/-- A tagged read whose lowest active byte lies in a tile with an older tag: an arrival wait (09 R214). -/
def tagWait (c : Context) (g : Fin 16) (a : Fin 32) (disp : BitVec 8) (e : Fin 32) (ty : Ty) :
    Option FreezeKind :=
  let v := c.view
  match activeLanes (v.pr g) with
  | [] => none
  | i :: _ =>
    let w := vecBytes ty
    match c.tileOf ((v.xr a + disp.signExtend 64 * wd w).toNat + w * i) with
    | some t => if c.tagCmp t ((v.xr e).truncate 32) = .older then some .arrival else none
    | none => none

/-- Whether a stream register takes its scales from the queue. -/
def Context.queueScale (c : Context) (r : Fin 16) : Bool := (strm (c.view.s.get r)).scsrc == 2

/-- The freeze condition of slot `k` of the bundle that comes to issue. -/
def slotWait (c : Context) (k : Fin 8) : Option FreezeKind :=
  match slotInstr c.bundle k with
  | some (.ok i) =>
    match i with
    | .kwait g t => tokenWait c g t
    | .fencw g t => tokenWait c g t
    | .halt g =>
      if c.view.guard g && c.counted c.cbc == 0 && c.startedOps then some .token else none
    | .vldt g _ a disp e ty => tagWait c g a disp e ty
    | .mxmm g _ sa sb _ _ _ _ => popWait c g (c.queueScale sa || c.queueScale sb)
    | .acvt g _ _ scale _ _ _ _ => popWait c g (scale == .sq)
    | .ltlook g _ _ _ _ _ _ _ _ sq => popWait c g sq
    | _ => none
  | _ => none

/-- What a global stream says of the beat CBC (10 R238, R239): the virtual address of a failed step, or
that a step is not staged. -/
inductive StreamWait where
  | ready
  | failed (va : BitVec 52)
  | notStaged
  deriving DecidableEq, Repr

/-- A command whose step `j` falls on this beat. -/
def Cmd.streamWait (m : Cmd) (beat : Nat) : StreamWait :=
  if m.kind != .mxmm || beat < m.start || m.start + m.steps ≤ beat then .ready
  else
    let j := beat - m.start
    match m.failed with
    | some (f, va) => if f ≤ j then .failed va else
        if ((strm m.p).global && m.stagedP ≤ j) || ((strm m.q).global && m.stagedQ ≤ j) then .notStaged
        else .ready
    | none =>
      if ((strm m.p).global && m.stagedP ≤ j) || ((strm m.q).global && m.stagedQ ≤ j) then .notStaged
      else .ready

/-- The `halt` of the bundle at the program counter acts. -/
def Context.haltNext (c : Context) : Bool :=
  match slotInstr c.bundle 0 with
  | some (.ok (.halt g)) => c.view.guard g
  | _ => false

/-- The slots from this one on are still to issue; none when no bundle is at its entry. -/
def Context.entrySlot (c : Context) : Option Nat :=
  match c.phase with
  | .entry => if c.idleLeft = 0 then some 0 else none
  | .split k => some k.val
  | _ => none

/-- The global-stream command that slot 6 of the bundle at entry is about to issue with its first step at this very
beat, as far as the fetcher has staged it (05 R135, 10 R238). -/
def Context.prospect (c : Context) : Option Cmd :=
  match (if c.entrySlot.any (· ≤ 6) && decide (c.pc + 48 ≤ c.imemShare) && !c.haltNext then slotInstr c.bundle 6
      else none) with
  | some (.ok (.mxmm g a sa sb sc defer int init)) =>
    if c.view.guard g then
      match actMxmm a sa sb sc defer int init c c.view 6 with
      | .act c' => (c'.cmd c.nextId).filter fun m =>
          m.start == c.cbc && ((strm m.p).global || (strm m.q).global)
      | _ => none
    else none
  | _ => none

/-- The context waits before its bundle on nothing but a global stream: the fetcher may then read for the command that
the bundle is about to issue, whose reads come from its issue on (10 R238). -/
def Context.fetchesAhead (c : Context) : Bool :=
  c.run == .running && c.frozenSince.isSome &&
    match c.entrySlot with
    | some k => ((List.finRange 8).filter fun i => decide (k ≤ i.val)).all fun i => (slotWait c i).isNone
    | none => false

/-- The commands whose global streams the beat may need. -/
def Context.streamCmds (c : Context) : List Cmd := c.cmds ++ c.prospect.toList

/-- The failed step of this beat. -/
def Context.streamFailed (c : Context) : Option (BitVec 52) :=
  c.streamCmds.findSome? fun m => match m.streamWait c.cbc with
    | .failed va => some va
    | _ => none

/-- Whether a step of this beat is not staged. -/
def Context.streamFrozen (c : Context) : Bool := c.streamCmds.any fun m => m.streamWait c.cbc == .notStaged

/-- The freeze conditions of slots `k` to 7, and of the beat itself (05 R135, R137). -/
def freezeFrom (c : Context) (k : Nat) : Option FreezeKind :=
  match ((List.finRange 8).filter (fun i => k ≤ i.val)).findSome? (slotWait c) with
  | some kind => some kind
  | none => if c.streamFrozen then some .arrival else none

/-! ### The checks at entry -/

/-- A context that could take a beat in this cycle (R23): it runs, its seat owns the brick's cycle, and it
has taken no beat in it. -/
def State.ready (s : State) (b : Fin 8) (q : Fin 4) : Bool :=
  let x := s.brick b
  let c := s.ctx b q
  s.power == .on && x.inService && x.cycleNow && x.owns q && c.run == .running && !c.beatThisCycle &&
    s.cur == none

/-- The beat of the next bundle or idle beat would pass QI (R49). -/
def Context.pastQi (c : Context) : Bool := c.qi.toNat < c.qiCount + 1

/-- The cycle is one in which the context takes a trailing-idle beat, whose turn in the cycle has come (R23). -/
def State.idleDue (s : State) (b : Fin 8) (q : Fin 4) : Bool :=
  let c := s.ctx b q
  s.agenda.head? == some (.trailingIdleBeat b q) && s.ready b q && c.phase == .entry && c.idleLeft != 0 &&
    c.streamFailed.isNone && !c.pastQi && !c.streamFrozen

/-- The context is taking a beat in the present cycle: what arrives now is of phases 2 and 3 (04 R113, R114). -/
def State.beatNow (s : State) (b : Fin 8) (q : Fin 4) : Bool :=
  (s.ctx b q).phase == .beatDue || s.idleDue b q

/-- The freeze that the context was in, if any, ends (R32, 25 R449). -/
def State.endFreeze (s : State) (b : Fin 8) (q : Fin 4) : State :=
  let c := s.ctx b q
  (s.closeFreeze b c).setCtx b q { c with frozenSince := none }

/-- The context freezes; the budget counts from the first cycle (R33). -/
def State.freeze (s : State) (b : Fin 8) (q : Fin 4) (kind : FreezeKind) : State :=
  s.modCtx b q fun c => match c.frozenSince with
    | some _ => c
    | none => { c with frozenSince := some ((s.brick b).gbc, kind) }

/-- The Q-interval fault. -/
def State.qiFault (s : State) (b : Fin 8) (q : Fin 4) : State :=
  s.bundleTrap b q 0x19 3 (wd ((s.ctx b q).qi.toNat + 1))

/-- The slots from `k` issue: the cursor of the step is set on them. -/
def State.issueFrom (s : State) (b : Fin 8) (q : Fin 4) (k : Fin 8) : State :=
  { (s.endFreeze b q).modCtx b q fun c => { c with phase := .issuing k } with cur := some ⟨b, q⟩ }

/-- The pre-emption target is reached by the Q bundle that comes to issue (R45, R48). -/
def Seat.targetReached (x : Seat) : Bool := x.preEn && x.ctx.qcnt + 1 == x.preTarget

/-- A stopped context goes on at its Q bundle, and one that is saved in trap service is in service again (R404). It
keeps GBCS, and the time that it stood adds to its SLIP by the formula of 01 R28 (DEDUCED, assumption 30). -/
def Seat.goOn (x : Seat) (gbc : Word) : Seat :=
  match x.ctx.run with
  | .stopped => { x with resumeOwed := false, ctx := { x.ctx with run := .running, recorded := false } }
  | .saved spent =>
    { x with resumeOwed := false, ctx := { x.ctx with run := .service (gbc - spent), recorded := false } }
  | _ => x

/-- PREEMPT keeps a stopped or saved context from going on. -/
def Seat.detained (x : Seat) : Bool :=
  match x.ctx.run with
  | .stopped => x.targetReached
  | _ => x.preEn

/-- A context of which a save record exists, or that a restore has loaded, and whose address space's generation has
advanced on its brick: it never runs again (22 R455). -/
def Brick.passed (x : Brick) (t : Seat) : Bool :=
  let saved := match t.ctx.run with
    | .stopped => t.ctx.recorded
    | .saved _ => true
    | .restored => true
    | _ => false
  saved && (x.genOf t.ctx.asid).toNat != t.ctx.gen

/-- The checks that follow the freeze conditions as slot 0 comes to issue (07 R165, 08 R178). -/
def State.checkHeader (s : State) (b : Fin 8) (q : Fin 4) : State :=
  let c := s.ctx b q
  if headerOk c.header (slotOf c.bundle) then s.issueFrom b q 0
  else (s.endFreeze b q).slotTrap b q 0 0x01 4 (wd c.header)

/-- The entry checks on a bundle that is no resumed split, after the beat-boundary traps (05 R135). -/
def State.enter (s : State) (b : Fin 8) (q : Fin 4) : State :=
  let c := s.ctx b q
  if c.pastQi then s.qiFault b q
  else if hdrQ c.header && c.counted c.cbc ≠ 0 then s.bundleTrap b q 0x18 0 (wd (c.counted c.cbc))
  else if hdrQ c.header && (s.seat b q).targetReached then
    (s.endFreeze b q).modCtx b q fun x => { x with
      run := .stopped, stopGbc := (s.brick b).gbc, slipHeld := x.slipAt (s.brick b).gbc x.cbc, pre := none }
  else if c.imemShare < c.pc + 48 then
    if c.streamFrozen then s.freeze b q .arrival else (s.endFreeze b q).slotTrap b q 0 0x04 0 (wd c.pc)
  else match freezeFrom c 0 with
    | some kind => s.freeze b q kind
    | none => s.checkHeader b q

/-- A failed stream step of this beat becomes a pending beat-boundary trap (10 R239). -/
def Context.raiseStream (c : Context) : Context :=
  match c.streamFailed with
  | some va => { c with pending := c.pending ++ [⟨0x22, va.zeroExtend 64⟩] }
  | none => c

/-- BUNDLE_ENTRY (05 R135, R137). -/
def execBundleEntry (b : Fin 8) (q : Fin 4) (s : State) : Host.Outcome State Fault Refusal :=
  let c := s.ctx b q
  .next (if !s.ready b q then s
    else match c.phase with
      | .entry =>
        if c.idleLeft ≠ 0 then s
        else
          let s1 := s.setCtx b q c.raiseStream
          if c.raiseStream.pending.isEmpty then s.enter b q
          else (s1.endFreeze b q).takePending b q (c.cbc - 1)
      | .split k =>
        match freezeFrom c k.val with
        | some kind => s.freeze b q kind
        | none => s.issueFrom b q k
      | _ => s)

/-- TRAILING_IDLE_BEAT (R23, 10 R238): nothing issues. A step of a global stream that is due at the beat
and is not staged freezes it; one that failed traps. -/
def execTrailingIdleBeat (b : Fin 8) (q : Fin 4) (s : State) : Host.Outcome State Fault Refusal :=
  let c := s.ctx b q
  .next (if !s.ready b q || c.phase != .entry || c.idleLeft == 0 then s
    else match c.streamFailed with
      | some va =>
        (s.endFreeze b q).takeTrap b q
          ⟨0x22, 0, va.zeroExtend 64, .boundary, 0, c.pc, c.cbc - 1, c.cbc - 1⟩
      | none =>
        if c.pastQi then s.qiFault b q
        else if c.streamFrozen then s.freeze b q .arrival
        else (s.endFreeze b q).takeBeat b q false)

/-- Q_INTERVAL_FAULT (R49): the next beat, of a bundle or of an idle beat, would make the count QI + 1. -/
def execQIntervalFault (b : Fin 8) (q : Fin 4) (s : State) : Host.Outcome State Fault Refusal :=
  let c := s.ctx b q
  .next (if s.ready b q && c.phase == .entry && c.pastQi &&
        (c.idleLeft != 0 || c.raiseStream.pending.isEmpty) && c.streamFailed.isNone then s.qiFault b q
    else s)

/-- FBUD.BUDGET; a value above 2^30 is taken as 2^30 (R33). -/
def Context.budget (c : Context) : Nat := min c.fbud.toNat (2 ^ 30)

/-- First slot whose freeze condition the context waits on. -/
def Context.fromSlot (c : Context) : Nat := match c.phase with
  | .split k => k.val
  | _ => 0

/-- Whether the cause of the context's freeze still holds. -/
def State.stillFrozen (s : State) (b : Fin 8) (q : Fin 4) : Bool :=
  let c := s.ctx b q
  if c.idleLeft ≠ 0 || decide (c.imemShare < c.pc + 48) then c.streamFrozen
  else (freezeFrom c c.fromSlot).isSome

/-- The window counter of a context's partition has run out (R52, R53). -/
def State.stallDue (s : State) (c : Context) : Bool :=
  match s.kernel c.kernel with
  | some k => 2 ^ 20 ≤ (s.queue k.queue).window
  | none => false

/-- A token or arrival wait of the context has reached the budget, and its cause holds (R33). -/
def State.budgetDue (s : State) (b : Fin 8) (q : Fin 4) : Bool :=
  let c := s.ctx b q
  match c.frozenSince with
  | some (g0, _) =>
    c.run == .running && decide (c.budget ≤ ((s.brick b).gbc - g0).toNat) && s.stillFrozen b q
  | none => false

/-- FREEZE_BUDGET (R33): a token or arrival wait reaches the budget while its cause holds; a stall in
the same count comes first (R53). The slots of a split that froze give SRW.K, as of a kill (R148), though R132 calls
the fault one between beats (DEDUCED, assumption 20). -/
def execFreezeBudget (b : Fin 8) (q : Fin 4) (s : State) : Host.Outcome State Fault Refusal :=
  let c := s.ctx b q
  .next (if s.budgetDue b q && !s.stallDue c then
      s.takeTrap b q ⟨0x19, 2, c.slipAt (s.brick b).gbc c.cbc, .bundle, c.fromSlot, c.pc, c.cbc, c.cbc⟩
    else s)

/-- The trap status of a service-overrun kill (R454). -/
def Context.overrun (c : Context) : Context :=
  { c with
    tstat := wd (0x3D + 4 * 2 ^ 19)
    tinfo := wd (nbits c.tstat.toNat 0 16) }

/-- SERVICE_OVERRUN (R33, R454): hardware ends a trap service that reaches the budget. A context that is saved
already, and is being saved again, is switched out (R31). -/
def execServiceOverrun (b : Fin 8) (q : Fin 4) (s : State) : Host.Outcome State Fault Refusal :=
  let c := s.ctx b q
  .next (match c.run.serviceSince with
    | some g0 =>
      if (s.seat b q).resaved.isNone && decide (c.budget ≤ ((s.brick b).gbc - g0).toNat) then
        (s.setCtx b q c.overrun).killOwn b q
      else s
    | none => s)

/-! ### The progress monitor (R51-R53, R143) -/

/-- The contexts of a partition that have not ended. -/
def State.partition (s : State) (p : Fin 64) : List Context :=
  (s.kernels.filter (·.queue == p)).flatMap fun k =>
    (k.seats.map fun x => s.ctx x.1 x.2).filter fun c => c.kernel == k.id && !c.run.over

/-- Whether a context is switched out or stopped for pre-emption. -/
def Run.preempted : Run → Bool
  | .stopped => true
  | .saving _ _ none => true
  | .saved _ => true
  | .restored => true
  | _ => false

def Run.inService : Run → Bool
  | .service _ => true
  | _ => false

/-- Whether the monitor of a partition counts: some context has neither ended nor been pre-empted, and
none is frozen in trap service (R52, R143). While it does not count, the window counter keeps its value (R51, DEDUCED,
assumption 30). -/
def State.monitored (s : State) (p : Fin 64) : Bool :=
  let l := s.partition p
  l.any (fun c => !c.run.preempted) && !l.any fun c => c.run.serviceSince.isSome

/-- The end of a task by a stall. A freeze budget that ran out in the same count is recorded as CAUSE 0x02, that of
the timing fault which is not raised (R53, assumption 20). -/
def State.stallEnd (s : State) (b : Fin 8) (q : Fin 4) (x : Context) : EndInfo :=
  { asyncEnd x .stall 0x38 0 with cause := if s.budgetDue b q then 2 else 0 }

______

» **Problem to solve**: Given the data above, transcribe exactly the lines from the one containing "waits on. -/" down to the one containing "20 ≤ (s.queue k.queue).window", and no others.

» **Written response**:
/-- First slot whose freeze condition the context waits on. -/
def Context.fromSlot (c : Context) : Nat := match c.phase with
  | .split k => k.val
  | _ => 0

/-- Whether the cause of the context's freeze still holds. -/
def State.stillFrozen (s : State) (b : Fin 8) (q : Fin 4) : Bool :=
  let c := s.ctx b q
  if c.idleLeft ≠ 0 || decide (c.imemShare < c.pc + 48) then c.streamFrozen
  else (freezeFrom c c.fromSlot).isSome

/-- The window counter of a context's partition has run out (R52, R53). -/
def State.stallDue (s : State) (c : Context) : Bool :=
  match s.kernel c.kernel with
  | some k => 2 ^ 20 ≤ (s.queue k.queue).window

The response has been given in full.